Creatures in the news — winged, four-footed, cute or scary

Cicadas are always safe to have around 

https://www.epa.gov/safepestcontrol/cicadas The US EPA


@mtierney, not sure how those cicadas are going? Apparently New Orleans has found a way to deal with them:

https://www.bbc.com/news/world-us-canada-68861148 Truly…fascinating 

mtierney said:

https://www.nytimes.com/2024/04/04/science/cicada-emergence-invasion.html

Phew, looks like New Jersey is safe this time around!


Lovely tribute to a small dog….

Big Love for a Small Dog

I need Rudy, the runt of the litter, as much as he needs me.

By Mike Kerrigan

April 19, 2024 

Rudy PHOTO: FINN KERRIGAN

Rudy, my Cavalier King Charles Spaniel, is 13, or 95 dog years. I fear the Old Man, as he’s also affectionately known, won’t make it to his 14th birthday this September. The day he dies will be painful, for Rudy and I have a special bond.

When my family visited a Greenville, S.C., breeder in 2010, my wife and kids all had their eye on the same puppy: a lively darling with “best in show” written all over her. Believing my brood had an abundance of love to give, I had other plans.

I made the case for choosing the runt.

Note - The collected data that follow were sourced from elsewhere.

/-- A function that can be woken, with an empty directory entry and with region 3; Halter mode; a scan of a plain and of a
conditional node. -/
theorem wit_WakesAndScans :
    (vfReached (regionState 0 {}) 1 = true ∧ regionAddr (regionState 0 {}) 1 3 ≠ 0 ∧ regionAddr (regionState 0 {}) 1 4 = 0) ∧
    pfReached { regionState 0 {} with boot := { mode := .halter } } = true ∧
    (let s := regionState 0 { scans := [{ rnum := 3 }] }
     (getTenant s 1).scans.find? (fun y => y.rnum == 3) = some { rnum := 3 } ∧ storeFull s 1 = false ∧
     (rcbAt s 1 (regionAddr s 1 3)).map (fun b => (ringUsable b, b.lhead, b.ltail, b.ctl)) = some (true, 0, 1, 0)) ∧
    (let s := regionState 1 { scans := [{ rnum := 3 }] }
     (rcbAt s 1 (regionAddr s 1 3)).map (fun b => (ringUsable b, decide (ringCount b.lhead b.ltail ≤ b.lrsize), b.ctl.testBit 0, drained s 1 b.after)) = some (true, true, true, true) ∧
     (homeRead s 1 0x4000 8).toOption = some 0) := by
  refine ⟨⟨by decide +kernel, by decide +kernel, by decide +kernel⟩, by decide +kernel, ⟨by decide +kernel, by decide +kernel, by decide +kernel⟩,
    ⟨by decide +kernel, by decide +kernel⟩⟩

/-- A scan that was cut short; one that met a full store, and is the next of those that wait; a store that is full now; a
conditional node whose gate region still has records. -/
theorem wit_WakesAndScans_full :
    (let s := regionState 0 { scans := [{ rnum := 3, upTo := some 1 }] }
     (getTenant s 1).scans.find? (fun y => y.rnum == 3) = some { rnum := 3, upTo := some 1 } ∧ scanTurn s 1 3 = some 65536) ∧
    (let s := regionState 0 { scans := [{ rnum := 3, upTo := some 1, hold := true }] }
     nextHeld s 1 = some 3 ∧ storeFull s 1 = false ∧ scanTurn s 1 3 = some 1) ∧
    (let s := regionState 0 { scans := [{ rnum := 3, upTo := some 1 }], ready := List.replicate 64 { seq := 0, lrec := record, rnum := 3 } }
     storeFull s 1 = true ∧ scanTurn s 1 3 = none) ∧
    (regionState 0 {}).boot.mode ≠ .halter ∧ (getTenant (regionState 0 {}) 1).resetting = false ∧
    (let s := { regionState 0 {} with tenants := [(1, { cfg := { cfg1 with regions := [(3, 2 ^ 35)] } })] }
     rcbAt s 1 (regionAddr s 1 3) = none) ∧
    (let s := regionState 1 { scans := [{ rnum := 3 }] }
     drained { s with mem := memSetNum s.mem 0x7038 8 0x7000 } 1 0x7000 = false) := by decide +kernel

/-- A ready store with room for one more, and a region that is woken while it is full. -/
theorem wit_RecordsWakesAndScans_room :
    (let V : Tenant := { ready := List.replicate 63 { seq := 0, lrec := record, rnum := 3 }, scans := [{ rnum := 3 }] }
     63 ≤ (getTenant (regionState 0 V) 1).ready.length ∧ (getTenant (regionState 0 V) 1).scans ≠ []) ∧
    (let V : Tenant := { ready := List.replicate 64 { seq := 0, lrec := record, rnum := 3 } }
     64 ≤ (getTenant (regionState 0 V) 1).ready.length ∧ vfReached (regionState 0 V) 1 = true) := by decide +kernel

def ready1 : Launch := { seq := 0, lrec := record, rnum := 3 }
def placeable : State := regionState 0 { ready := [ready1] }

/-- A launch whose first team fits on core 0. -/
theorem wit_TeamsArePlaced :
    (getPart placeable 0).map (fun P => (P.current, P.step)) = some (some 1, .slice) ∧ (levelHeads placeable 1).head? = some ready1 ∧
    nextTeamNum ready1 = some 0 ∧ (rcbChain placeable 1 ready1.lrec.region).map (fun c => (budgetOk c, gateOpen placeable (getTenant placeable 1) (effSlot c) 0 (effT1b c))) = some (true, true) ∧
    firstFit placeable { groups := [0], tier1 := [(0, 2 ^ 20)], current := some 1 } 1 ready1.lrec = some (0, 0, []) ∧
    fitOn placeable ready1.lrec 0 = some (0, []) := by decide +kernel

def doneUnit : WUnit := { atBoundary with done := true }
def retiredL : Launch := { ready1 with teams := [(0, .retired)], next := 1 }

/-- A team whose one warp has retired, one whose warp has not, and a launch whose team has retired. -/
theorem wit_TeamsAndLaunchesRetire :
    (let s := stand (plainT doneUnit) id
     getTeam s 0 = some (plainT doneUnit) ∧ (∀ x ∈ (plainT doneUnit).units, x.2.done = true) ∧ requestsEnded s 0 (plainT doneUnit) = true ∧
     s.ptc - (plainT doneUnit).since < 1051050 ∧ (getGrid s 0).holder ≠ some 0) ∧
    ((∃ x ∈ (plainT atBoundary).units, x.2.done = false) ∧ 1051050 ≤ (stand (plainT doneUnit) (fun s => { s with ptc := 1051050 })).ptc - (plainT doneUnit).since) ∧
    (let s := { regionState 0 { ready := [retiredL] } with ptc := 8 }
     (getTenant s 1).ready.find? (fun y => y.seq == 0) = some retiredL ∧ teamsRetired retiredL = true ∧ writesPassed s 1 retiredL = true ∧
     retiredL.lrec.done = 0x9000 ∧ (walk s 1 0x9000).toOption.map TlbEnt.wr = some true) :=
  ⟨⟨rfl, by decide +kernel, by decide +kernel, by decide +kernel, by decide +kernel⟩, ⟨⟨(0, atBoundary), by decide +kernel, rfl⟩, by decide +kernel⟩,
    ⟨by decide +kernel, by decide +kernel, by decide +kernel, by decide +kernel, by decide +kernel⟩⟩

/-- A done team that holds its core's grid; a done word that memory takes. -/
theorem wit_TeamsAndLaunchesRetire_grid :
    (let s := stand (plainT doneUnit) (fun s => { s with cores := [(0, { grid := { holder := some 0 } })] })
     requestsEnded s 0 (plainT doneUnit) = true ∧ (getGrid s 0).holder = some 0 ∧ tabWf {} s.cores = true ∧ tabWf {} s.tenants = true) ∧
    (let s := regionState 0 { ready := [retiredL] }
     accessDrops s 1 0x9000 0x9000 8 = false ∧ Memory.wf s.mem = true ∧ tabWf {} s.tenants = true) := by decide +kernel

/-! ## Tenancy -/

def sliced (P : Partition) (two : Bool) : State :=
  let s := regionState 0 { ready := [ready1] }
  { s with
    ptc := 200000000, parts := [(0, { P with groups := [0], current := if P.step == .slice && P.next.isSome then none else some 1 })]
    tenants := s.tenants ++ (if two then [(2, { cfg := { cfg1 with vf := 2 }, bound := true, enabled := true, ready := [ready1] })] else []) }

/-- The end of a slice with and without another tenant that has work; a lead time; the slice of the next tenant; a quiet
outgoing tenant; a team with core time to charge. -/
theorem wit_SlicesAndTheBurnisher :
    (nextTenant (sliced {} false) 0 1 = none ∧ nextTenant (sliced {} true) 0 1 = some 2) ∧
    (let s := sliced {} true
     (getPart s 0).map (fun P => (P.current, P.step, P.since)) = some (some 1, .slice, 0) ∧ 1050000 * max 100 (min 10000 (getTenant s 1).cfg.sliceMs) ≤ s.ptc) ∧
    (let s := sliced { step := .demote, next := some 2 } true
     (getPart s 0).map (fun P => (P.current, P.step, P.next)) = some (some 1, .demote, some 2) ∧ (getTenant s 1).resetting = false) ∧
    (let s := sliced { next := some 2 } true
     (getPart s 0).map (fun P => (P.current, P.step)) = some (none, .slice) ∧ (boundTenants s 0).find? (hasWork s) = some 1) ∧
    (let s := sliced { step := .preempt, next := some 2 } true
     (getPart s 0).map (fun P => (P.current, P.step, tenantQuiet s P 1)) = some (some 1, .preempt, true)) ∧
    (getTeam (stand (plainT atBoundary) (fun s => { s with ptc := 2100 })) 0 = some (plainT atBoundary) ∧ 0 < min 1000 ((2100 - (plainT atBoundary).since) / 1050)) := by
  refine ⟨⟨by decide +kernel, by decide +kernel⟩, ⟨by decide +kernel, by decide +kernel⟩, ⟨by decide +kernel, by decide +kernel⟩,
    ⟨by decide +kernel, by decide +kernel⟩, by decide +kernel, ⟨rfl, by decide⟩⟩

/-- A team of the outgoing tenant that is still there; a page of its own in tier 1; a team whose region takes the charge. -/
theorem wit_SlicesAndTheBurnisher_waits :
    (let s := { sliced { step := .preempt, next := some 2 } true with teams := [(0, plainT atBoundary)] }
     (getPart s 0).map (fun P => (P.step, P.current, tenantQuiet s P 1)) = some (.preempt, some 1, false) ∧ tabWf {} s.cores = true) ∧
    (let s := { sliced { step := .demote, next := some 2 } true with mem := benchMem }
     residentPages s 1 ≠ []) ∧
    residentPages { sliced { step := .demote, next := some 2 } true with mem := [] } 1 = [] ∧
    (let T := { plainT atBoundary with lrec := record }
     let s := { regionState 0 {} with ptc := 2100, teams := [(0, T)] }
     getTeam s 0 = some T ∧ ((rcbChain s 1 0x7000).map (List.map Rcb.addr)) = some [0x7000] ∧
     ((walk s 1 0x7030).toOption.map (fun e => leafPa e 0x7030)) = some 0x7030 ∧ accessDrops s 1 0x7030 0x7030 8 = false ∧
     Memory.wf s.mem = true) := by decide +kernel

While all his siblings snuggled close to their mother, one impossibly scrawny pup remained quietly on the periphery, the Charlie Brown Christmas tree of hounds. My family reluctantly backed the choice.

The pooch that instantly captured my heart reminded me of another undersized overachiever, the cinematic hero who on determination alone willed his way onto Notre Dame’s football team: Rudy. And so we named him that.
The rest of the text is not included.